[WORK TO BE COMPLETED] Restate the data that follows exactly as it stands, beginning with the first line and ending with the line that contains "refine ⟨fun q => hif".

[SUPPLIED DATA]

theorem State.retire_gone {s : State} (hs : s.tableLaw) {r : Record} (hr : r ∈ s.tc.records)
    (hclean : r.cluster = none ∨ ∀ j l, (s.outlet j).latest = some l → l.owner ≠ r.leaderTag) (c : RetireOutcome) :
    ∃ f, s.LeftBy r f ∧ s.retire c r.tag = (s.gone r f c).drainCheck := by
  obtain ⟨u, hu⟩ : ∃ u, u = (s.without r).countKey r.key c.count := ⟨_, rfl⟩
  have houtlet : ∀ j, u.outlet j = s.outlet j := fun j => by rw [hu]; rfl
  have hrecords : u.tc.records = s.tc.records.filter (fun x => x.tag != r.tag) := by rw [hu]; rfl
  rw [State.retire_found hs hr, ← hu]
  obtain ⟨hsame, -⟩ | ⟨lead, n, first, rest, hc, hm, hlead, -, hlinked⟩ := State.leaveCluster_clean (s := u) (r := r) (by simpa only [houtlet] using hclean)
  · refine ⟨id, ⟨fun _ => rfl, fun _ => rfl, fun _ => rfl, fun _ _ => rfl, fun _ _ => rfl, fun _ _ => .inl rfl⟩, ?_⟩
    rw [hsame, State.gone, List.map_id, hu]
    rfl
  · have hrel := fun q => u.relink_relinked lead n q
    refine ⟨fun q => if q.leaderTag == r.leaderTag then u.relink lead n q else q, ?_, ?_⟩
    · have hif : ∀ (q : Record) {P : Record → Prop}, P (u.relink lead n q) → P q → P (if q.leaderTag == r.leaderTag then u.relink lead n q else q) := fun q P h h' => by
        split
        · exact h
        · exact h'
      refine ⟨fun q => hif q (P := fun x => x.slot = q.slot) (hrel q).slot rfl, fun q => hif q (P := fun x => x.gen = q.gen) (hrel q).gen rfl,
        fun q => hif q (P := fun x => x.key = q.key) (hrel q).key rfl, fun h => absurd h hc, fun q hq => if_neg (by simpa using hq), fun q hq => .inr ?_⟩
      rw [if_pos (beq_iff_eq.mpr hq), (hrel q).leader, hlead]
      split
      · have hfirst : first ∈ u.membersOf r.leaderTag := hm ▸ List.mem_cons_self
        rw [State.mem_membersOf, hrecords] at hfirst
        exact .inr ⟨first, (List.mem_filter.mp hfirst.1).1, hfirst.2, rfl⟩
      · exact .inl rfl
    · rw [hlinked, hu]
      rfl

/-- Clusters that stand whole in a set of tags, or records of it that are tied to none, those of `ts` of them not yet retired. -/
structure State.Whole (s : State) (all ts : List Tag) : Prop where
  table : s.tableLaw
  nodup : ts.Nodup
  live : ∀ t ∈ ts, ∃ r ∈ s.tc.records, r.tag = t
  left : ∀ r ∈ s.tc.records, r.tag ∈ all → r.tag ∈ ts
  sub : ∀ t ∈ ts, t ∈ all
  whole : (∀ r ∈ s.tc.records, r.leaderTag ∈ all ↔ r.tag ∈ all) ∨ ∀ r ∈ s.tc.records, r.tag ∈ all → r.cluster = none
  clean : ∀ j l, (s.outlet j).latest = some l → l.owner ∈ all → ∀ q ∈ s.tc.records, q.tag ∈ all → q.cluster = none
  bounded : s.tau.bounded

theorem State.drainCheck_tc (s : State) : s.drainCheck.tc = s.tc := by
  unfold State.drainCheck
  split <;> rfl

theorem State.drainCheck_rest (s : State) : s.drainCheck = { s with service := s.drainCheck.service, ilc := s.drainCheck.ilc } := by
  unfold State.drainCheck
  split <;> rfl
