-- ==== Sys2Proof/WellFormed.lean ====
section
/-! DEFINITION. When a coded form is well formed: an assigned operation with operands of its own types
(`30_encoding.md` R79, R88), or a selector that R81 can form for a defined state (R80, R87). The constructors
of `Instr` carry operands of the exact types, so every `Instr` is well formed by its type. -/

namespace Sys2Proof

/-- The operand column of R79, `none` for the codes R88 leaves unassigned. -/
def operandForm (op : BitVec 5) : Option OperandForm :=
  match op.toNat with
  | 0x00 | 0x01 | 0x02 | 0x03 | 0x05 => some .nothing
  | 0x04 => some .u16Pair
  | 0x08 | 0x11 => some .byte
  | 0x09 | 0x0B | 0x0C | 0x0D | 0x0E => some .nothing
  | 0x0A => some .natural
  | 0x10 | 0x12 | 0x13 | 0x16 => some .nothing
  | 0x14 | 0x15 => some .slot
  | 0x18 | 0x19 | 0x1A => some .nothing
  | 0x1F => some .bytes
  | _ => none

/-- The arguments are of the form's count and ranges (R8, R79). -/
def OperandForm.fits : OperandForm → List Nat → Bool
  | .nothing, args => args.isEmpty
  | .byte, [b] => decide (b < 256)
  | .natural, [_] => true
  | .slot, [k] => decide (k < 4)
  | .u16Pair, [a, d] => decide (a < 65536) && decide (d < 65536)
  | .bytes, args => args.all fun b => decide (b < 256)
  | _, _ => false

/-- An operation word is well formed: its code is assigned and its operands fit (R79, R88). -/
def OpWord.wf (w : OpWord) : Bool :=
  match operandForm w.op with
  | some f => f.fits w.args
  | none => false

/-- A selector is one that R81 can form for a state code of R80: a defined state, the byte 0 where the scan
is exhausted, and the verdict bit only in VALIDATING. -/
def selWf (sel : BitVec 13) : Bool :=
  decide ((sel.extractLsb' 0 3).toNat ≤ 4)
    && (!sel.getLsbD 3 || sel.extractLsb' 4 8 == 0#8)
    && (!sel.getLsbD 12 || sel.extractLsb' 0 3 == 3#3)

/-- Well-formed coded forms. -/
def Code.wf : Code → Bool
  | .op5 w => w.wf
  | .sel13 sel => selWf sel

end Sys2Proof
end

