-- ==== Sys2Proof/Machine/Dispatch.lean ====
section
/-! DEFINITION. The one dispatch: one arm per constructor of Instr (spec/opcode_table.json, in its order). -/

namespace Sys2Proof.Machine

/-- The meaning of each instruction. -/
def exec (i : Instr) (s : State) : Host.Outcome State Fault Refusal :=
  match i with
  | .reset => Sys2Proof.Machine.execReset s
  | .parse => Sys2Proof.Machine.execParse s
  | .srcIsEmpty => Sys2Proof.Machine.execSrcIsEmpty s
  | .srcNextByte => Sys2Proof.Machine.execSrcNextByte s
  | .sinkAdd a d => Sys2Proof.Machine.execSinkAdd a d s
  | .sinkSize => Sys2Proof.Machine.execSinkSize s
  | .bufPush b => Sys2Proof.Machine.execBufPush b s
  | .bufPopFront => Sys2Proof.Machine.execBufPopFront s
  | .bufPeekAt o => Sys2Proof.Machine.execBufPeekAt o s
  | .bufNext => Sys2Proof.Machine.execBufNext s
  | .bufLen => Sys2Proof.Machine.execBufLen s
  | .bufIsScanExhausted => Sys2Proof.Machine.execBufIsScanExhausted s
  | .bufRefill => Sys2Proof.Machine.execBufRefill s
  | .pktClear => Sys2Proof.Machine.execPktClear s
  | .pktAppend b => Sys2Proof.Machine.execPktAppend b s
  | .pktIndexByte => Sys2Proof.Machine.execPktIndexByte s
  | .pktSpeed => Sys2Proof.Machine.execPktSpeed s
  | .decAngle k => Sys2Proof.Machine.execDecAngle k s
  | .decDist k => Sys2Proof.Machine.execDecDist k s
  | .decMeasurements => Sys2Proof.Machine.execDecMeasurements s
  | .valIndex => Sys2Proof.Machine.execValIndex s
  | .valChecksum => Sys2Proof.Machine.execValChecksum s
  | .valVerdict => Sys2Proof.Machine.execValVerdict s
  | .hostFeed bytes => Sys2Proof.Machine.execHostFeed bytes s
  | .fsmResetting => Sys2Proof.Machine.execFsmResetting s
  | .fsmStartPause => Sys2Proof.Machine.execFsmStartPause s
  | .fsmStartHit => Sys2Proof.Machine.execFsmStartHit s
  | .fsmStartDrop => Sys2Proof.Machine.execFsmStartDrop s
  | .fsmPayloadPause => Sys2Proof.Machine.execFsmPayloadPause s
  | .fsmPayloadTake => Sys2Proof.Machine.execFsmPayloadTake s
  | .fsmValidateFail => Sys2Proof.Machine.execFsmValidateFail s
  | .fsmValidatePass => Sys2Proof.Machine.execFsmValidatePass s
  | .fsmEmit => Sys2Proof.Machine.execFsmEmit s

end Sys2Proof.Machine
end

[TASK RESPONSE]
theorem State.retire_gone {s : State} (hs : s.tableLaw) {r : Record} (hr : r ∈ s.tc.records)
    (hclean : r.cluster = none ∨ ∀ j l, (s.outlet j).latest = some l → l.owner ≠ r.leaderTag) (c : RetireOutcome) :
    ∃ f, s.LeftBy r f ∧ s.retire c r.tag = (s.gone r f c).drainCheck := by
  obtain ⟨u, hu⟩ : ∃ u, u = (s.without r).countKey r.key c.count := ⟨_, rfl⟩
  have houtlet : ∀ j, u.outlet j = s.outlet j := fun j => by rw [hu]; rfl
  have hrecords : u.tc.records = s.tc.records.filter (fun x => x.tag != r.tag) := by rw [hu]; rfl
  rw [State.retire_found hs hr, ← hu]
  obtain ⟨hsame, -⟩ | ⟨lead, n, first, rest, hc, hm, hlead, -, hlinked⟩ := State.leaveCluster_clean (s := u) (r := r) (by simpa only [houtlet] using hclean)
  · refine ⟨id, ⟨fun _ => rfl, fun _ => rfl, fun _ => rfl, fun _ _ => rfl, fun _ _ => rfl, fun _ _ => .inl rfl⟩, ?_⟩
    rw [hsame, State.gone, List.map_id, hu]
    rfl
  · have hrel := fun q => u.relink_relinked lead n q
    refine ⟨fun q => if q.leaderTag == r.leaderTag then u.relink lead n q else q, ?_, ?_⟩
    · have hif : ∀ (q : Record) {P : Record → Prop}, P (u.relink lead n q) → P q → P (if q.leaderTag == r.leaderTag then u.relink lead n q else q) := fun q P h h' => by
        split
        · exact h
        · exact h'
      refine ⟨fun q => hif q (P := fun x => x.slot = q.slot) (hrel q).slot rfl, fun q => hif q (P := fun x => x.gen = q.gen) (hrel q).gen rfl,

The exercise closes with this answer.